Stored data:
-- ==== Sys2Proof/Syntax.lean ====
section
/-! DEFINITION. The steps of the machine: one constructor per row of spec/opcode_table.json. The first 111 are the
control-core instructions (07 R230 to R236); the others are the steps of the other agents, whose operands say which unit
moves and what the outside world sends. -/

namespace Sys2Proof

/-- How an access is made (01 R30: READ, WRITE or FETCH). -/
inductive AccKind where
  | read
  | write
  | fetch
deriving DecidableEq, Repr

/-- What the ECC of a bank or slice found on the atoms that a home request read from DRAM (03 R97). -/
inductive Ecc where
  | clean
  | corrected
  | uncorrectable
deriving DecidableEq, Repr

/-- The agent on whose behalf a translation is made (01 R20, R38). -/
inductive Unit' where
  | strand (k : StrandIx)
  | region (r : RegionIx)
  | queue (q : QueueIx)
deriving DecidableEq, Repr

/-- The read-modify-writes of AMO (09 R305) and of PCI Express AtomicOps (17 R471, R476). -/
inductive AmoOp where
  | add | and | or | xor | min | max | minu | maxu | swap
deriving DecidableEq, Repr

/-- PCI Express AtomicOps (17 R471): FetchAdd, Swap, CAS with its compare value. -/
inductive HostAtomic where
  | fetchAdd (v : Word)
  | swap (v : Word)
  | cas (compare new : Word)
deriving DecidableEq, Repr

/-- An access that arrives from another member of the domain (17 R482, 04 R161). -/
inductive PeerAccess where
  | read (n : Nat)
  | write (data : List Byte)
  | atomic (op : AmoOp) (n : Nat) (v : Word)
  | cas (n : Nat) (compare new : Word)
  | put (v : Word)
  /-- Elements of a format combined with those stored (11 R355). -/
  | reduce (fmt op : Nat) (data : List Byte) (poison : Bool)
  /-- A request of another device, with its sequence number (17 R481). -/
  | numbered (seq : BitVec 16) (act : PeerAccess)
deriving DecidableEq, Repr

/-- The kinds of system step of 17 R488: which function's session asks for a measurement report. -/
abbrev SessionId := Nat

/-- One step of the machine. -/
inductive Instr where
  -- OPR (09 R301)
  | add (d a b : GReg) | sub (d a b : GReg) | and (d a b : GReg) | or (d a b : GReg) | xor (d a b : GReg)
  | sll (d a b : GReg) | srl (d a b : GReg) | sra (d a b : GReg) | slt (d a b : GReg) | sltu (d a b : GReg)
  | mul (d a b : GReg) | mulh (d a b : GReg) | mulhu (d a b : GReg) | div (d a b : GReg) | divu (d a b : GReg)
  | rem (d a b : GReg) | remu (d a b : GReg) | min (d a b : GReg) | max (d a b : GReg) | minu (d a b : GReg)
  | maxu (d a b : GReg) | clz (d a : GReg) | ctz (d a : GReg) | popc (d a : GReg)
  -- immediate forms (07 R231)
  | addi (d a : GReg) (i : BitVec 16) | andi (d a : GReg) (i : BitVec 16) | ori (d a : GReg) (i : BitVec 16)
  | xori (d a : GReg) (i : BitVec 16) | slti (d a : GReg) (i : BitVec 16) | sltiu (d a : GReg) (i : BitVec 16)
  | slli (d a : GReg) (sh : BitVec 6) | srli (d a : GReg) (sh : BitVec 6) | srai (d a : GReg) (sh : BitVec 6)
  | lih (d a : GReg) (i : BitVec 16)
  -- loads and stores (09 R303)
  | ldb (d a : GReg) (i : BitVec 16) | ldh (d a : GReg) (i : BitVec 16) | ldw (d a : GReg) (i : BitVec 16)
  | ldd (d a : GReg) (i : BitVec 16) | ldbu (d a : GReg) (i : BitVec 16) | ldhu (d a : GReg) (i : BitVec 16)
  | ldwu (d a : GReg) (i : BitVec 16)
  | stb (base b : GReg) (o : BitVec 16) | sth (base b : GReg) (o : BitVec 16) | stw (base b : GReg) (o : BitVec 16)
  | std (base b : GReg) (o : BitVec 16)
  -- MEMX (07 R234): scope s, order o, width w (true: eight bytes)
  | lda (d a : GReg) (sc : BitVec 3) (w : Bool) | stl (a b : GReg) (sc : BitVec 3) (w : Bool)
  | amoAdd (d a b : GReg) (sc : BitVec 3) (o : BitVec 2) (w : Bool)
  | amoAnd (d a b : GReg) (sc : BitVec 3) (o : BitVec 2) (w : Bool)
  | amoOr (d a b : GReg) (sc : BitVec 3) (o : BitVec 2) (w : Bool)
  | amoXor (d a b : GReg) (sc : BitVec 3) (o : BitVec 2) (w : Bool)
  | amoMin (d a b : GReg) (sc : BitVec 3) (o : BitVec 2) (w : Bool)
  | amoMax (d a b : GReg) (sc : BitVec 3) (o : BitVec 2) (w : Bool)
  | amoMinu (d a b : GReg) (sc : BitVec 3) (o : BitVec 2) (w : Bool)
  | amoMaxu (d a b : GReg) (sc : BitVec 3) (o : BitVec 2) (w : Bool)
  | amoSwap (d a b : GReg) (sc : BitVec 3) (o : BitVec 2) (w : Bool)
  | cas (d a b : GReg) (sc : BitVec 3) (o : BitVec 2) (w : Bool)
  | put (a b : GReg) (sc : BitVec 3) | take (d a : GReg) (sc : BitVec 3) | rdf (d a : GReg) (sc : BitVec 3)
  | clrp (a : GReg) | prb (d a : GReg) | fence (sc : BitVec 3) (o : BitVec 2) | monarm (a : GReg) | monwait
  -- branches (09 R308)
  | beq (a b : GReg) (o : BitVec 16) | bne (a b : GReg) (o : BitVec 16) | blt (a b : GReg) (o : BitVec 16)
  | bge (a b : GReg) (o : BitVec 16) | bltu (a b : GReg) (o : BitVec 16) | bgeu (a b : GReg) (o : BitVec 16)
  | jal (o : BitVec 26) | jalr (d a : GReg) (i : BitVec 16)
  -- SYS (07 R235): system register number n * 256 + r
  | srd (d : GReg) (n : BitVec 5) (r : BitVec 8) | swr (a : GReg) (n : BitVec 5) (r : BitVec 8)
  | trap (n : BitVec 8) | brk (n : BitVec 8) | rte | wfi | snap
  -- ADR (01 R21)
  | acvtTo (d a : GReg) (id : BitVec 3) | acvtFrom (d a : GReg) (id : BitVec 3) | atst (d a : GReg)
  -- FAB (09 R310 to R315)
  | fload (d a b : GReg) (sync sw : Bool) | krun (a b : GReg) | kstop (a : GReg) (wait : Bool)
  | ksave (d a b : GReg) | krest (a b : GReg) | kstat (d a : GReg) | glaunch (d a : GReg)
  -- ENG (09 R316)
  | enq (d a : GReg) (q : BitVec 3) | enqs (d a : GReg) (q : BitVec 3) | qstat (d : GReg) (q : BitVec 3)
  -- BAR (09 R317)
  | binit (a b : GReg) (sc : BitVec 3) | barr (d a : GReg) (sc : BitVec 3) | bexp (a b : GReg) (sc : BitVec 3)
  | bwait (d a b : GReg) (sc : BitVec 3)
  -- MSG (09 R319)
  | sigst (a b : GReg) (put : Bool) (sc : BitVec 3) | msgsend (d a b : GReg) (sc : BitVec 3)
  | msgrecv (d : GReg) (sc : BitVec 3)
  -- FOP (09 R320)
  | fadd (d a b : FReg) (m : BitVec 3) | fsub (d a b : FReg) (m : BitVec 3) | fmul (d a b : FReg) (m : BitVec 3)
  | ffma (d a b : FReg) (m : BitVec 3) | fdiv (d a b : FReg) (m : BitVec 3) | fsqrt (d a : FReg) (m : BitVec 3)
  | fcvt (d a : GReg) (x : BitVec 3) (m : BitVec 3) | fcmp (d : GReg) (a b : FReg) (c : BitVec 3) (sig : Bool)
  | fmvgf (d : FReg) (a : GReg) | fmvfg (d : GReg) (a : FReg)
  -- EXT (07 R236)
  | li64 (d : GReg) (h : Bool) (i : BitVec 32)
  -- steps of strands and memory that no instruction word names
  | asyncTrapEntry (c : ClusterId) (k : StrandIx) | monitorWake (c : ClusterId) (k : StrandIx)
  | replyPlacement (c : ClusterId) (tag : Nat) (data : List Byte)
  | homeRequest (c : ClusterId) (i : Nat) (ecc : Ecc)
  | pageWalk (c : ClusterId) (u : Unit') (row : Bool) (va : BitVec 52) (kind : AccKind)
  | presenceReissue (c : ClusterId) (tag : Nat) | deferTimeout (c : ClusterId) (tag : Nat)
  | mnChunkWrite (c : ClusterId) (n : MnIx) (off : Nat) (chunk : List Byte) (poisoned : Bool)
  | refresh (stack : Fin 12) (pc : Fin 96) (bank : Fin 64) (held : Bool)
  -- regions
  | regionCycle (c : ClusterId) (r : RegionIx) | regionResume (c : ClusterId) (r : RegionIx)
  | regionStop (c : ClusterId) (r : RegionIx) | drainWrite (c : ClusterId) (r : RegionIx) (i : Nat)
  | drainComplete (c : ClusterId) (r : RegionIx) | agRunAheadIssue (c : ClusterId) (g : AgIx) (b : Fin 4)
  | streamPacketArrival (c : ClusterId) (p : PortIx)
  -- matrix nodes
  | mma (c : ClusterId) (n : NodeIx) | mmas (c : ClusterId) (n : NodeIx) | mzero (c : ClusterId) (n : NodeIx)
  | mlda (c : ClusterId) (n : NodeIx) | mscale (c : ClusterId) (n : NodeIx) | mswap (c : ClusterId) (n : NodeIx)
  | mgang (c : ClusterId) (n : NodeIx) | matrixInstanceComplete (c : ClusterId) (n : NodeIx)
  -- engine commands: the oldest QUEUED command of the queue starts
  | copy (c : ClusterId) (q : CeIx) | copy2d (c : ClusterId) (q : CeIx) | copy3d (c : ClusterId) (q : CeIx)
  | gather (c : ClusterId) (q : CeIx) | scatter (c : ClusterId) (q : CeIx) | fill (c : ClusterId) (q : CeIx)
  | mcast (c : ClusterId) (q : CeIx) | reduce (c : ClusterId) (q : CeIx) | stamp (c : ClusterId) (q : CeIx)
  | signal (c : ClusterId) (q : CeIx) | prefetch (c : ClusterId) (q : CeIx) | llsclean (c : ClusterId) (q : CeIx)
  | llsinv (c : ClusterId) (q : CeIx) | llsflush (c : ClusterId) (q : CeIx) | bankcfg (c : ClusterId) (q : CeIx)
  | rowcopy (c : ClusterId) (q : CeIx) | rowfill (c : ClusterId) (q : CeIx) | rowand (c : ClusterId) (q : CeIx)
  | rowor (c : ClusterId) (q : CeIx) | rowxor (c : ClusterId) (q : CeIx) | rownot (c : ClusterId) (q : CeIx)
  | rowmaj (c : ClusterId) (q : CeIx) | update (c : ClusterId) (m : MgIx) | uflush (c : ClusterId) (m : MgIx)
  | stepset (c : ClusterId) | sigcmp (c : ClusterId) | shdupd (c : ClusterId) | steprd (c : ClusterId)
  -- the work of started commands; the word names a command by the place it was put in its queue (04 R155), which is its sequence number less 1
  -- but for restored commands (14 R452)
  | sector (c : ClusterId) (q : QueueIx) (seq : Word) (j : Fin 5) | frame (c : ClusterId) (q : QueueIx) (seq : Word)
  | sigcmpGroup (c : ClusterId) (seq : Word) | tokenEntry (c : ClusterId) (m : MgIx)
  | groupIssue (c : ClusterId) (m : MgIx) (g : Nat) | completionPublish (c : ClusterId) (q : QueueIx) (seq : Word)
  -- messages
  | messageArrival (c : ClusterId) (sender : ClusterId) (k : StrandIx) (w1 w2 w3 : Word)
  | msgsendRetry (c : ClusterId) (k : StrandIx)
  -- registers of the partition blocks
  | fqctl (n : PartId) (v : Word) | fqtail (n : PartId) (v : Word) | fqclose (n : PartId) (v : Word)
  | fqretry (n : PartId) (v : Word) | tlbinvVa (n : PartId) (asid : BitVec 16) (vpn : BitVec 36)
  | tlbinvAsid (n : PartId) (asid : BitVec 16) | tlbinvAll (n : PartId) | invalidationComplete (n : PartId)
  | accsync (n : PartId) (v : Word) | accsyncComplete (n : PartId) | chretire (n : PartId) (v : Word)
  | retirementComplete (n : PartId) | hold (c : ClusterId) (q : QueueIx) (v : Word)
  | holdRelease (c : ClusterId) (q : QueueIx) (v : Word) | held (c : ClusterId) (q : QueueIx)
  | engxferSave (c : ClusterId) (q : QueueIx) (v : Word) | engxferRestore (c : ClusterId) (q : QueueIx) (v : Word)
  | engxferDone (c : ClusterId) (q : QueueIx)
  | setup (n : PartId) (v : Word) | setupDone (n : PartId) | reset (n : PartId) (v : Word)
  | release (n : PartId) (v : Word) | pwdkick (n : PartId) (v : Word) | watchdogFirstStage (n : PartId)
  | watchdogSecondStage (n : PartId) | hostirq (n : PartId) (v : Word) | trig (n : PartId) (v : Word)
  | counterTrigger (c : ClusterId) | snapin | snapLatch | registerWrite (f : FuncIx) (off : Nat) (v : Word)
  | memerrRead (n : PartId) | peererrRead (n : PartId) | disperrRead (n : PartId)
  | ingstatRead (n : PartId) (w : WindowIx) | linkstatRead (p : LinkIx)
  -- tokens and instances
  | ingressTokenWrite (n : PartId) (w : WindowIx) (off : Nat) (data : List Byte) (poisoned : Bool)
  | tokenRelease (n : PartId) (w : WindowIx) | launch (die : DieId) | edit (die : DieId) | preempt (die : DieId)
  | data (die : DieId) | dependenceRead (die : DieId) (inst : Nat) | dependencePoll (die : DieId)
  | readyWaitLimit (die : DieId) (inst : Nat) | placement (die : DieId) | configurationLoad (die : DieId) (inst : Nat)
  | controlStrandWake (die : DieId) (inst : Nat) | instanceRetire (die : DieId) (inst : Nat)
  | quantumEnd (c : ClusterId) (r : RegionIx) | aging (c : ClusterId) (r : RegionIx) (i : Fin 4)
  | contextSwitch (c : ClusterId) (r : RegionIx)
  -- the host, the platform and the domain
  | bar4Write (n : PartId) (off : BitVec 40) (data : List Byte) | bar4Read (n : PartId) (off : BitVec 40) (len : Nat)
  | atomicop (n : PartId) (off : BitVec 40) (w : Bool) (op : HostAtomic)
  | notifyWrite (n : PartId) (off : Nat) (data : List Byte) | flr (n : PartId) | d3hotEntry (n : PartId) | perst
  | bringUpPhaseDone (ph : Fin 5) | thermtrip | flitReceive (p : LinkIx) (crcOk : Bool) (src : Nat) (seq : BitVec 16)
  | incomingPeerAccess (src : Fin 4096) (n : PartId) (off : BitVec 40) (acc : PeerAccess)
  | linkDown (p : LinkIx) | pathTimeout (c : ClusterId) (tag : Nat) | setkey (n : PartId) (session : Nat) (key : BitVec 512)
  | measurementReport (f : FuncIx) (session : Nat) | partitionResetComplete (n : PartId) | linkDegraded (p : LinkIx)
  | illegalInstruction (w : W32) | fetchFault
deriving DecidableEq, Repr

end Sys2Proof
end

### Your goal
As listed above, the lines from the line with "fadd (d a b" to the line with "(i : BitVec 32)" are to be echoed exactly, with both ends included and nothing added.

### Written solution
  | fadd (d a b : FReg) (m : BitVec 3) | fsub (d a b : FReg) (m : BitVec 3) | fmul (d a b : FReg) (m : BitVec 3)
  | ffma (d a b : FReg) (m : BitVec 3) | fdiv (d a b : FReg) (m : BitVec 3) | fsqrt (d a : FReg) (m : BitVec 3)
  | fcvt (d a : GReg) (x : BitVec 3) (m : BitVec 3) | fcmp (d : GReg) (a b : FReg) (c : BitVec 3) (sig : Bool)
  | fmvgf (d : FReg) (a : GReg) | fmvfg (d : GReg) (a : FReg)
  -- EXT (07 R236)
  | li64 (d : GReg) (h : Bool) (i : BitVec 32)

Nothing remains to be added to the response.